De nombreux locataires avaient répondu à cette invitation. Ce fut l’occasion pour le représentant de l’organisme logeur et pour moi de rappeler simplement les enjeux de la rénovation urbaine sur la ville de Reims et sur le quartier Croix-Rouge et de présenter le processus de relogement dont la ville garantit le respect.
Après cette présentation, les participants ont pu poser toutes les questions qu’ils souhaitaient.
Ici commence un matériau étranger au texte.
/-- Table 2.3 with R50, R51, R53: what a commit makes of the line, of the unclean counts and of the dirty order list. -/
def Obligations.CommitMakesTheLineUnclean : Prop :=
  ∀ (s : State) (l : LineId) (e : Epoch), e = s.writeBack.currentEpoch →
    (∀ x, ((s.line l).state = .clean x ∨ ∃ src, (s.line l).state = .filling x src) →
      ((s.commitLine l).line l).state = .dirty x e ∧ (s.commitLine l).unclean e = s.unclean e + 1 ∧
      (s.commitLine l).unclean e.other = s.unclean e.other ∧
      (s.commitLine l).writeBack.dirtyOrder = s.writeBack.dirtyOrder ++ [l] ∧
      ((s.commitLine l).line l).cleanWanted = ((s.line l).cleanWanted || s.isFenced l.set)) ∧
    (∀ x f, (s.line l).state = .cleaning x f → s.commitLine l = s.setLineState l (.redirty x f e)) ∧
    (∀ x f, (s.line l).state = .dirty x f → s.commitLine l = s) ∧
    (∀ x f g, (s.line l).state = .redirty x f g → s.commitLine l = s)

/-- R39, R41, R42: the first failed read of a write-in releases the exclusive hold, completes its WRITE and reports a HOST_BUS fault; the
frame is not touched, a FILLING line becomes INVALID and its queue is looked up again (R17). A later one changes only what is unanswered. How
the bytes of unanswered reads are counted, and that the relookup pass follows the settling of the channel, are the model's readings
(notes/assumptions/10.md, 11.md), as is how a detached queue is looked up (notes/assumptions/18.md). -/
def Obligations.WriteInFails : Prop :=
  (∀ (s : State) (i : ChannelId) (x : Transfer) (n : Nat) (l : LineId), s.channel i = some x →
    x.kind = .writeIn → n < x.outstanding → l = x.line →
    (∀ cmd : Command, s.command x.bop.ctx = some cmd → x.error = false →
      exec (.writeInReadFailed i n) s = .next (State.settleIf
        (State.settleChannel (State.reportFault ((s.releaseFailed l).1.completeBop x.bop
            (if (s.line l).state = .invalid then .fenced else .hostBusError))
          (.hostBus x.address .writeIn cmd.sr (Rec.commandId cmd.record))) i
          { x with gather := [], error := true, outstanding := n })
        (s.releaseFailed l).2 l.set)) ∧
    (x.error = true →
      exec (.writeInReadFailed i n) s =
        .next (if n = 0 then s.releaseChannel i else s.setChannel i (some { x with outstanding := n }))) ∧
    ((s.line l).state.isFilling = true →
      s.releaseFailed l = (relookDetached (s.line l).accessQueue (State.enterInvalid (s.setLine l
        { s.line l with exclusive := false, accessQueue := [] }) l), true)) ∧
    ((s.line l).state.isFilling = false → s.releaseFailed l = s.releaseExclusive l)) ∧
  (∀ s : State, relookDetached [] s = s) ∧
  ∀ (s : State) (S : SetId) (b : Bop) (bs : List Bop), setOf b.block = S →
    (s.isFenced S = true → relookDetached (b :: bs) s = relookDetached bs (s.completeBop b .fenced)) ∧
    (∀ w, s.isFenced S = false → (s.cacheSet S).badWay = some w →
      relookDetached (b :: bs) s = relookDetached bs ((s.fenceSet S w).completeBop b .fenced)) ∧
    (s.isFenced S = false → (s.cacheSet S).badWay = none →
      ((s.cacheSet S).hitWay b.block = none →
        (b.kind = .discard → relookDetached (b :: bs) s = relookDetached bs (s.completeBop b .ok)) ∧
        ((b.kind = .read ∨ b.kind = .pin) → s.media.link = .down →
          relookDetached (b :: bs) s = relookDetached bs (s.completeBop b .offline)) ∧
        ((((b.kind = .read ∨ b.kind = .pin) ∧ s.media.link = .up) ∨ b.kind = .write) → (s.cacheSet S).victim = none →
          relookDetached (b :: bs) s = relookDetached bs
            ((s.setWaitList S ((s.cacheSet S).waitList ++ [b])).askVictimClean S)) ∧
        (∀ w l, (s.cacheSet S).victim = some w → l = ⟨S, w⟩ →
          ((b.kind = .read ∨ b.kind = .pin) → s.media.link = .up →
            relookDetached (b :: bs) s = relookDetached bs { (s.setLine l { s.line l with
                state := .filling b.block .media, checkBad := false,
                accessQueue := (s.line l).accessQueue ++ [b] }).touchWay l with
              media := { s.media with fillQueue := s.media.fillQueue ++ [l] } }) ∧
          (b.kind = .write →
            relookDetached (b :: bs) s = relookDetached bs (((s.setLine l { s.line l with
              state := .filling b.block .host, checkBad := false }).touchWay l).startWrite l b)))) ∧
      (∀ w l, (s.cacheSet S).hitWay b.block = some w → l = ⟨S, w⟩ →
        (b.kind = .read ∨ b.kind = .write ∨ b.kind = .pin ∨ b.kind = .discard) → (s.line l).state.isFilling = true →
        relookDetached (b :: bs) s = relookDetached bs (s.setAccessQueue l ((s.line l).accessQueue ++ [b]))))
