theorem createBops (c : CtxId) (n : Nat) (hs : P s) : P (createBops c n s) := by
  induction n generalizing s with
  | zero => exact hs
  | succ n ih => exact ih (h.createBop c hs)

theorem endSplitting (c : CtxId) (hs : P s) : P (s.endSplitting c) := by
  unfold State.endSplitting
  split
  · split
    · exact h.setCtx _ _ hs
    · exact h.toPosting c hs
  · exact hs

theorem beginSplitting (c : CtxId) (hs : P s) : P (s.beginSplitting c) := by
  unfold State.beginSplitting
  split
  · split
    · dsimp only
      split
      · exact h.endSplitting c (h.createBops c _ hs)
      · exact h.commands _ _ (h.createBops c _ hs)
    · exact h.commands _ _ hs
  · exact hs

theorem poolServes (hs : P s) : P s.poolServes := by
  unfold State.poolServes
  split
  · exact hs
  · next c rest _ =>
    dsimp only
    split
    · split
      · exact h.endSplitting c (h.commands _ _ (h.createBop c hs))
      · exact h.createBop c hs
    · exact h.createBop c hs

theorem completeBop (b : Bop) (st : Status) (hs : P s) : P (s.completeBop b st) := by
  unfold State.completeBop
  split
  · dsimp only
    refine h.poolServes ?_
    split
    · exact h.toPosting _ (h.setCtx _ _ hs)
    · exact h.setCtx _ _ hs
  · exact hs

theorem completeAll (st : Status) (bs : List Bop) (hs : P s) : P (completeAll st bs s) := by
  induction bs generalizing s with
  | nil => exact hs
  | cons b bs ih => exact ih (h.completeBop b st hs)

/-! ### The data mover -/

theorem takeChannel (i : ChannelId) (t : Transfer) (hs : P s) : P (s.takeChannel i t) := by
  unfold State.takeChannel
  dsimp only
  split
  · exact h.hostRead _ (h.setChannel i _ hs)
  · exact h.setChannel i _ hs

theorem handOver (t : Transfer) (hs : P s) : P (s.handOver t) := by
  unfold State.handOver
  split
  · exact h.takeChannel _ t hs
  · exact h.channelQueue _ hs

theorem releaseChannel (i : ChannelId) (hs : P s) : P (s.releaseChannel i) := by
  unfold State.releaseChannel
  split
  · exact h.setChannel i _ hs
  · exact h.takeChannel i _ (h.channelQueue _ hs)

/-! ### The Line Directory -/

theorem startRead (l : LineId) (b : Bop) (hs : P s) : P (s.startRead l b) :=
  h.handOver _ (h.setLine l _ hs (le_refl _))

theorem startWrite (l : LineId) (b : Bop) (hs : P s) : P (s.startWrite l b) :=
  h.handOver _ (h.setLine l _ hs (le_refl _))

theorem startPin (l : LineId) (b : Bop) (hs : P s) : P (s.startPin l b) := by
  unfold State.startPin
  dsimp only
  split
  · exact h.completeBop _ _ hs
  · split
    · exact h.completeBop _ _ hs
    · next h₁ h₂ => exact h.completeBop _ _ (h.touchWay l (h.pin s l hs h₁ h₂))

theorem forgetDirty (l : LineId) (hs : P s) : P (s.forgetDirty l) := by
  unfold State.forgetDirty
  split
  · exact h.uncleanDown _ (h.unwantClean l (h.leaveDirty l hs))
  all_goals exact hs

theorem startDiscard (l : LineId) (b : Bop) (hs : P s) : P (s.startDiscard l b) :=
  h.completeBop _ _ (h.completeAll _ _ (h.enterInvalid l (h.setAccessQueue l _ (h.setWatchers l _ (h.forgetDirty l hs)))))

theorem flushAllFailure (st : Status) (hs : P s) : P (s.flushAllFailure st) := by
  unfold State.flushAllFailure
  split
  · exact h.writeBack s _ _ _ _ _ _ hs
  · exact hs

theorem oldEpochFailure (e : Epoch) (st : Status) (hs : P s) : P (s.oldEpochFailure e st) := by
  unfold State.oldEpochFailure
  split
  · split
    · exact h.flushAllFailure st hs
    · exact hs
  · exact hs

theorem giveUpUnclean (l : LineId) (hs : P s) : P (s.giveUpUnclean l) := by
  unfold State.giveUpUnclean
  split
  · exact h.oldEpochFailure _ _ (h.uncleanDown _ (h.unwantClean l (h.leaveDirty l hs)))
  · exact hs

theorem orphanSlot (l : LineId) (i : SlotId) (hs : P s) : P (s.orphanSlot l i) := by
  unfold State.orphanSlot
  split
  · split
    · split <;> exact h.setSlot i _ hs
    · exact hs
  · exact hs

omit h in
theorem foldl {α : Type} (f : State → α → State) (xs : List α) (hf : ∀ t x, P t → P (f t x)) (hs : P s) :
    P (xs.foldl f s) := by
  induction xs generalizing s with
  | nil => exact hs
  | cons x xs ih => exact ih (hf s x hs)

theorem giveUpFailedWay (l : LineId) (hs : P s) : P (s.giveUpFailedWay l) := by
  unfold State.giveUpFailedWay
  dsimp only
  refine h.enterInvalid l (Stable.foldl _ _ (fun t i ht => h.orphanSlot l i ht) (h.fillQueue _ ?_))
  exact h.completeAll _ _ (h.setAccessQueue l _ (h.completeAll _ _ (h.setWatchers l _ (h.giveUpUnclean l hs))))

theorem fenceQueue (l : LineId) (hs : P s) : P (s.fenceQueue l) := h.completeAll _ _ (h.setAccessQueue l _ hs)

theorem salvage (l : LineId) (hs : P s) : P (s.salvage l) := by
  unfold State.salvage
  split
  · exact h.wantClean l hs
  · exact hs

theorem fenceSet (S : SetId) (w : WayId) (hs : P s) : P (s.fenceSet S w) := by
  unfold State.fenceSet
  dsimp only
  refine h.reportFault _ (Stable.foldl _ _ (fun t v ht => h.salvage _ ht) ?_)
  refine h.completeAll _ _ (h.setWaitList S _ (Stable.foldl _ _ (fun t v ht => h.fenceQueue _ ht) ?_))
  exact h.giveUpFailedWay _ (h.setFence S _ hs)

theorem askVictimClean (S : SetId) (hs : P s) : P (s.askVictimClean S) := by
  unfold State.askVictimClean
  split
  · exact h.wantClean _ hs
  · exact hs

theorem joinWaitList (S : SetId) (b : Bop) (hs : P s) : P (s.joinWaitList S b) :=
  h.askVictimClean S (h.setWaitList S _ hs)

theorem allocate (l : LineId) (b : Bop) (hs : P s) : P (s.allocate l b) := by
  unfold State.allocate
  split
  · exact h.startWrite l b (h.touchWay l (h.setLine l _ hs (le_refl _)))
  all_goals exact h.fillQueue _ (h.touchWay l (h.setLine l _ hs (le_refl _)))

theorem seekVictim (m : LookupMode) (b : Bop) (hs : P s) : P (s.seekVictim m b).1 := by
  unfold State.seekVictim
  dsimp only
  split
  · exact h.joinWaitList _ b hs
  · split
    · exact h.allocate _ b hs
    · split
      · exact hs
      · exact h.joinWaitList _ b hs

theorem lookupMiss (m : LookupMode) (b : Bop) (hs : P s) : P (s.lookupMiss m b).1 := by
  unfold State.lookupMiss
  split
  · split
    · exact h.completeBop _ _ hs
    · exact h.seekVictim m b hs
  · split
    · exact h.completeBop _ _ hs
    · exact h.seekVictim m b hs
  · exact h.seekVictim m b hs
  all_goals exact h.completeBop _ _ hs
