variable (hu : s.checkSet w.nextSet = u)
include hu

theorem State.walkVisit_of_next (h : w.nextSet ≠ 4095) : s.walkVisit w = { u.setRetagged w with
    writeBack := { (u.setRetagged w).writeBack with walk := some { w with nextSet := w.nextSet + 1 } } } := by
  have hval : ¬w.nextSet.val = 4095 := fun e => h (Fin.ext e)
  unfold State.walkVisit State.setRetagged
  rw [hu, if_neg hval]

theorem State.walkVisit_of_last (h : w.nextSet = 4095) : s.walkVisit w = ({ u.setRetagged w with
    writeBack := { (u.setRetagged w).writeBack with walk := none } } : State).judgeActivation := by
  have hval : w.nextSet.val = 4095 := congrArg Fin.val h
  unfold State.walkVisit State.setRetagged
  rw [hu, if_pos hval]

theorem State.walkVisit_directory : (s.walkVisit w).directory = (u.setRetagged w).directory := by
  by_cases h : w.nextSet = 4095
  · rw [walkVisit_of_last hu h, State.judgeActivation, (activateLoop_keeps _ _).1]
  · rw [walkVisit_of_next hu h]

theorem State.walkVisit_unclean (e : Epoch) : (s.walkVisit w).unclean e = (u.setRetagged w).unclean e := by
  by_cases h : w.nextSet = 4095
  · rw [walkVisit_of_last hu h, State.judgeActivation, (activateLoop_keeps _ _).2.2]
    cases e <;> rfl
  · rw [walkVisit_of_next hu h]
    cases e <;> rfl

end

theorem State.setRetagged_changesWays (s : State) (w : RetagWalk) :
    s.ChangesWays (s.setRetagged w) w.nextSet fun v => { s.line ⟨w.nextSet, v⟩ with
      state := (s.line ⟨w.nextSet, v⟩).state.retag w.epoch s.writeBack.currentEpoch } := by
  unfold State.setRetagged
  exact (foldl_retagLine w.epoch w.nextSet (List.nodup_finRange 8) s).2.congr fun v => if_pos (List.mem_finRange v)

theorem State.setRetagged_unclean (s : State) (w : RetagWalk) (hne : w.epoch ≠ s.writeBack.currentEpoch) :
    (s.setRetagged w).unclean w.epoch = s.unclean w.epoch -
        (List.finRange 8).countP (fun v => (s.line ⟨w.nextSet, v⟩).state.epoch == some w.epoch) ∧
      (s.setRetagged w).unclean s.writeBack.currentEpoch = s.unclean s.writeBack.currentEpoch +
        (List.finRange 8).countP (fun v => (s.line ⟨w.nextSet, v⟩).state.epoch == some w.epoch) := by
  unfold State.setRetagged
  exact State.foldl_retagLine_unclean w.epoch w.nextSet (List.nodup_finRange 8) s hne

/-- A visit moves as many from the old epoch's count to the current one's as lines of the set are in the old epoch. -/
theorem State.walkVisit_counts {s : State} {w : RetagWalk}
    (hsound : s.isFenced w.nextSet = true ∨ (s.cacheSet w.nextSet).badWay = none)
    (hne : w.epoch ≠ s.writeBack.currentEpoch) :
    (s.walkVisit w).unclean w.epoch = s.unclean w.epoch -
        (List.finRange 8).countP (fun v => (s.line ⟨w.nextSet, v⟩).state.epoch == some w.epoch) ∧
      (s.walkVisit w).unclean s.writeBack.currentEpoch = s.unclean s.writeBack.currentEpoch +
        (List.finRange 8).countP (fun v => (s.line ⟨w.nextSet, v⟩).state.epoch == some w.epoch) := by
  have hunclean := State.walkVisit_unclean (State.checkSet_of_sound hsound)
  obtain ⟨hold, hcurrent⟩ := s.setRetagged_unclean w hne
  exact ⟨(hunclean _).trans hold, (hunclean _).trans hcurrent⟩

theorem exec_retagWalkVisit {s : State} {w : RetagWalk} (h : s.writeBack.walk = some w) :
    exec .retagWalkVisit s = .next (s.walkVisit w).settle := by
  rw [show exec .retagWalkVisit s = execRetagWalkVisit s from rfl, execRetagWalkVisit, h]

/-- Settles O59: a visit after its check, by its lines, its counts and the end of the walk. -/
theorem retagWalkVisitsASet : Obligations.RetagWalkVisitsASet := by
  unfold Obligations.RetagWalkVisitsASet
  refine ⟨fun b e f old now src => ⟨rfl, rfl, rfl, rfl, rfl, rfl⟩, fun s w hwalk => ⟨exec_retagWalkVisit hwalk,
    fun hnext => ?_, fun hlast => ?_, fun hsound => ⟨fun v => ?_, fun S hS => ?_, ?_⟩, fun v hfence hbad => ?_⟩⟩
  · rw [State.walkVisit_of_next rfl hnext]
  · rw [State.walkVisit_of_last rfl hlast, State.judgeActivation, (activateLoop_keeps _ _).2.1]
  · have hdirectory := State.walkVisit_directory (State.checkSet_of_sound hsound)
    rw [State.line_of_directory hdirectory, (s.setRetagged_changesWays w).line]
  · have hdirectory := State.walkVisit_directory (State.checkSet_of_sound hsound)
    rw [State.cacheSet_of_directory hdirectory, (s.setRetagged_changesWays w).other S hS]
  · intro k hne hk
    exact hk ▸ State.walkVisit_counts hsound hne
  · have hfenced : s.checkSet w.nextSet = s.fenceSet w.nextSet v := State.checkSet_of_bad hfence hbad
    have hkept : (s.fenceSet w.nextSet v).checkSet w.nextSet = s.fenceSet w.nextSet v :=
      State.checkSet_of_sound (.inl (s.fenceSet_isFenced w.nextSet v))
    by_cases h : w.nextSet = 4095
    · rw [State.walkVisit_of_last hfenced h, State.walkVisit_of_last hkept h]
    · rw [State.walkVisit_of_next hfenced h, State.walkVisit_of_next hkept h]

end Sys2Proof.Machine
end

section
/-! PROOFS. The issue arbiter (R85 to R88), the draws of cleans (R60, R61) and the lines supplied for them (R59): O55. -/

namespace Sys2Proof.Machine

/-! ### The end of a draw -/

theorem exec_drawCompletes {s : State} {i : SlotId} {m : MediaSlot} (h : s.slotIn i .drawing = some m) :
    exec (.drawCompletes i) s = .next (s.drawEnds i m) := by
  rw [show exec (.drawCompletes i) s = execDrawCompletes i s from rfl, execDrawCompletes, h]

theorem exec_drawCompletes_of_none {s : State} {i : SlotId} (h : s.slotIn i .drawing = none) :
    exec (.drawCompletes i) s = .next s := by
  rw [show exec (.drawCompletes i) s = execDrawCompletes i s from rfl, execDrawCompletes, h]

theorem State.drawEnds_eq {s u : State} {i : SlotId} {m : MediaSlot}
    (hu : u = (s.mediaSend (.writeData i m.attempt (s.frame m.line))).setSlot i
      (some { m with state := .awaiting, timer := some (1000 * m.timeout) })) :
    s.drawEnds i m = (u.releaseRead m.line).1.settleIf (u.releaseRead m.line).2 m.line.set := by
  subst hu
  simp only [State.drawEnds, timerOf]

/-! ### The supplied line -/

theorem Line.ready_iff {ln : Line} : ln.ready = true ↔ ln.state.isDirty = true ∧ ln.exclusive = false := by
  simp [Line.ready]

theorem State.backgroundCleaning_iff {s : State} : s.backgroundCleaning = true ↔
    s.writeBack.pressure = true ∨ s.writeBack.activeFlushAll.isSome = true ∨
      (s.engine.state = .quiescing ∧ s.engine.flushOnQuiesce = true) := by
  simp [State.backgroundCleaning, State.flushMode]

section
variable {s : State} {l : LineId} {pre post : List LineId}

/-- The first of the urgent queue that is ready. -/
theorem State.supply_of_urgent (hqueue : s.writeBack.urgent = pre ++ l :: post)
    (hpre : ∀ x ∈ pre, ¬((s.line x).state.isDirty = true ∧ (s.line x).exclusive = false))
    (hready : (s.line l).state.isDirty = true ∧ (s.line l).exclusive = false) : s.supply = some l := by
  have hfirst : (s.writeBack.urgent.find? fun x => (s.line x).ready) = some l :=
    List.find?_eq_some_iff_append.mpr ⟨Line.ready_iff.mpr hready, pre, post, hqueue, fun x hx => by
      rw [Bool.not_eq_true']
      exact Bool.eq_false_iff.mpr (mt Line.ready_iff.mp (hpre x hx))⟩
  simp only [State.supply, hfirst]

variable (hnone : ∀ x ∈ s.writeBack.urgent, ¬((s.line x).state.isDirty = true ∧ (s.line x).exclusive = false))
include hnone

theorem State.supply_of_not_urgent : s.supply =
    if s.backgroundCleaning then s.writeBack.dirtyOrder.find? fun l => !(s.line l).exclusive else none := by
  have hfind : (s.writeBack.urgent.find? fun x => (s.line x).ready) = none :=
    List.find?_eq_none.mpr fun x hx => mt Line.ready_iff.mp (hnone x hx)
  simp only [State.supply, hfind]

theorem State.supply_of_background (hon : s.backgroundCleaning = true) (horder : s.writeBack.dirtyOrder = pre ++ l :: post)
    (hpre : ∀ x ∈ pre, (s.line x).exclusive = true) (hfree : (s.line l).exclusive = false) : s.supply = some l := by
  rw [State.supply_of_not_urgent hnone, if_pos hon]
  exact List.find?_eq_some_iff_append.mpr ⟨by rw [hfree]; rfl, pre, post, horder, fun x hx => by rw [hpre x hx]; rfl⟩

theorem State.supply_eq_none
    (h : ¬s.backgroundCleaning = true ∨ ∀ x ∈ s.writeBack.dirtyOrder, (s.line x).exclusive = true) : s.supply = none := by
  rw [State.supply_of_not_urgent hnone]
  rcases h with hoff | hheld
  · exact if_neg hoff
  · split
    · exact List.find?_eq_none.mpr fun x hx => by rw [hheld x hx]; exact Bool.false_ne_true
    · rfl

end

/-! ### One issue -/

theorem firstFree_eq_none {α : Type} {n : Nat} {v : Vector (Option α) n} (h : ∀ i : Fin n, v[i] ≠ none) : firstFree v = none :=
  List.find?_eq_none.mpr fun i _ => by simpa using h i

theorem firstFree_eq_some {α : Type} {n : Nat} {v : Vector (Option α) n} {i : Fin n} (hi : v[i] = none)
    (hlowest : ∀ j, j < i → v[j] ≠ none) : firstFree v = some i :=
  find?_finRange_eq_some (by rw [hi]; rfl) fun j hj => by
    simpa [Option.isSome_iff_ne_none] using hlowest j hj

theorem firstFree_isNone {α : Type} {n : Nat} {v : Vector (Option α) n} {i : Fin n} (h : firstFree v = some i) : v[i] = none := by
  simpa using List.find?_some h

theorem State.cleansInFlight_eq_countP (s : State) :
    s.cleansInFlight = (List.finRange 32).countP fun j => match s.slot j with
      | some m => m.kind == .clean
      | none => false := by
  have hlist : s.media.slots.toList = (List.finRange 32).map s.slot :=
    List.ext_getElem (by simp) fun i _ _ => by simp [State.slot]
  rw [State.cleansInFlight, hlist, List.countP_map]
  rfl

section
variable {s : State}

theorem State.issueOne_of_down (h : s.media.link = .down) : s.issueOne = none := if_pos h

theorem State.issueOne_of_full (h : firstFree s.media.slots = none) : s.issueOne = none := by
  simp only [State.issueOne, h, ite_self]

variable {i : SlotId} (hup : s.media.link = .up) (hfree : firstFree s.media.slots = some i)
include hup hfree

theorem State.issueOne_of_idle (hsupply : s.supply = none) (hqueue : s.media.fillQueue = []) : s.issueOne = none := by
  simp only [State.issueOne, hup, hfree, hsupply, hqueue, reduceCtorEq, if_false]

theorem State.issueOne_fill {f : LineId} {fs : List LineId} (hqueue : s.media.fillQueue = f :: fs)
    (h : s.supply = none ∨ ∃ l, s.supply = some l ∧ 4 ≤ s.cleansInFlight) : s.issueOne = some (s.issueFill i f, none) := by
  rcases h with hsupply | ⟨l, hsupply, hfloor⟩
  · simp only [State.issueOne, hup, hfree, hsupply, hqueue, reduceCtorEq, if_false]
  · simp only [State.issueOne, hup, hfree, hsupply, hqueue, reduceCtorEq, if_false, Config.cleanFloor, Nat.not_lt.mpr hfloor]

theorem State.issueOne_clean {l : LineId} (hsupply : s.supply = some l)
    (h : s.cleansInFlight < 4 ∨ s.cleansInFlight < 16 ∧ s.media.fillQueue = []) :
    s.issueOne = some (s.issueClean i l, some l.set) := by
  by_cases hfloor : s.cleansInFlight < 4
  · simp only [State.issueOne, hup, hfree, hsupply, reduceCtorEq, if_false, Config.cleanFloor, hfloor, if_true]
  · obtain ⟨hceiling, hqueue⟩ := h.resolve_left hfloor
    simp only [State.issueOne, hup, hfree, hsupply, hqueue, reduceCtorEq, if_false, Config.cleanFloor, hfloor,
      Config.cleanCeiling, hceiling, if_true]

theorem State.issueOne_of_ceiling {l : LineId} (hsupply : s.supply = some l) (hceiling : 16 ≤ s.cleansInFlight)
    (hqueue : s.media.fillQueue = []) : s.issueOne = none := by
  have hfloor : ¬s.cleansInFlight < 4 := by omega
  simp only [State.issueOne, hup, hfree, hsupply, hqueue, reduceCtorEq, if_false, Config.cleanFloor, hfloor,
    Config.cleanCeiling, Nat.not_lt.mpr hceiling]

end

/-! ### What an issue is -/

section
variable {s : State} {l : LineId} {b : Nat} (hblock : (s.line l).state.block = some b) (i : SlotId)
include hblock

theorem State.blockOf_eq : s.blockOf l = b := by
  rw [State.blockOf, hblock, Option.getD_some]

theorem State.issueFill_eq : s.issueFill i l =
    (({ s with media := { s.media with fillQueue := s.media.fillQueue.filter (· != l) } } : State).setSlot i (some
      { state := .awaiting, kind := .fill, block := b, line := l, attempt := 0, timeout := s.media.timeout,
        retryLimit := s.media.retryLimit, timer := some (1000 * s.media.timeout), orphan := false })).mediaSend
      (.read (requestHeader .fill i 0 b)) := by
  have hb : State.blockOf { s with media := { s.media with fillQueue := s.media.fillQueue.filter (· != l) } } l = b :=
    State.blockOf_eq hblock
  simp only [State.issueFill, hb, State.freshSlot, timerOf]

theorem State.issueClean_eq {u : State} (hu : u = ((s.setSlot i (some
      { state := .drawing, kind := .clean, block := b, line := l, attempt := 0, timeout := s.media.timeout,
        retryLimit := s.media.retryLimit, timer := none, orphan := false })).mediaSend
      (.writeHeader (requestHeader .clean i 0 b))).beginDraw l) : s.issueClean i l = (u.serve l).1 := by
  subst hu
  simp only [State.issueClean, State.blockOf_eq hblock, State.freshSlot, State.afterChange]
Cette réunion s’est déroulée dans une ambiance particulièrement constructive et nous a permis d’apporter toutes les précisions utiles et de rassurer les plus inquiets.
A la fin de la réunion, le guide du relogement édité par la ville de Reims résumant l’ensemble de ces informations a été remis à chaque participant et certains ont pu même prendre rendez-vous avec la correspondante d’Alpha logement qui sera chargée de rencontrer individuellement tous les locataires et de les accompagner tout au long de ce processus.
Ce matin, avec Mme la Maire de Reims, M. le directeur général de Reims Habitat, M. le Président de l’entreprise Bâtiment Associé, des administrateurs de l’office public de l’habitat, des élus et un public venu en nombre, je participais à la visite du chantier de la Résidence Galliéni, que Reims Habitat construit dans le cadre du renouvellement urbain du quartier Orgeval.
A cette occasion, nous ont été remis à Patrick BAUDET, Directeur général de Reims Habitat et à moi-même, Président de l’Office, deux certifications “Habitat et Environnement” et “Qualitel” qui reconnaissent le caractère particulièrement respectueux de l’environnement de cette opération de construction de 24 logements collectifs et 8 maisons individuelles.
Dans mon discours, j’ai insisté sur les trois dimensions qui rendent ce projet exemplaire en terme de développement durable : la dimension environnementale, la dimension économique et la dimension sociale.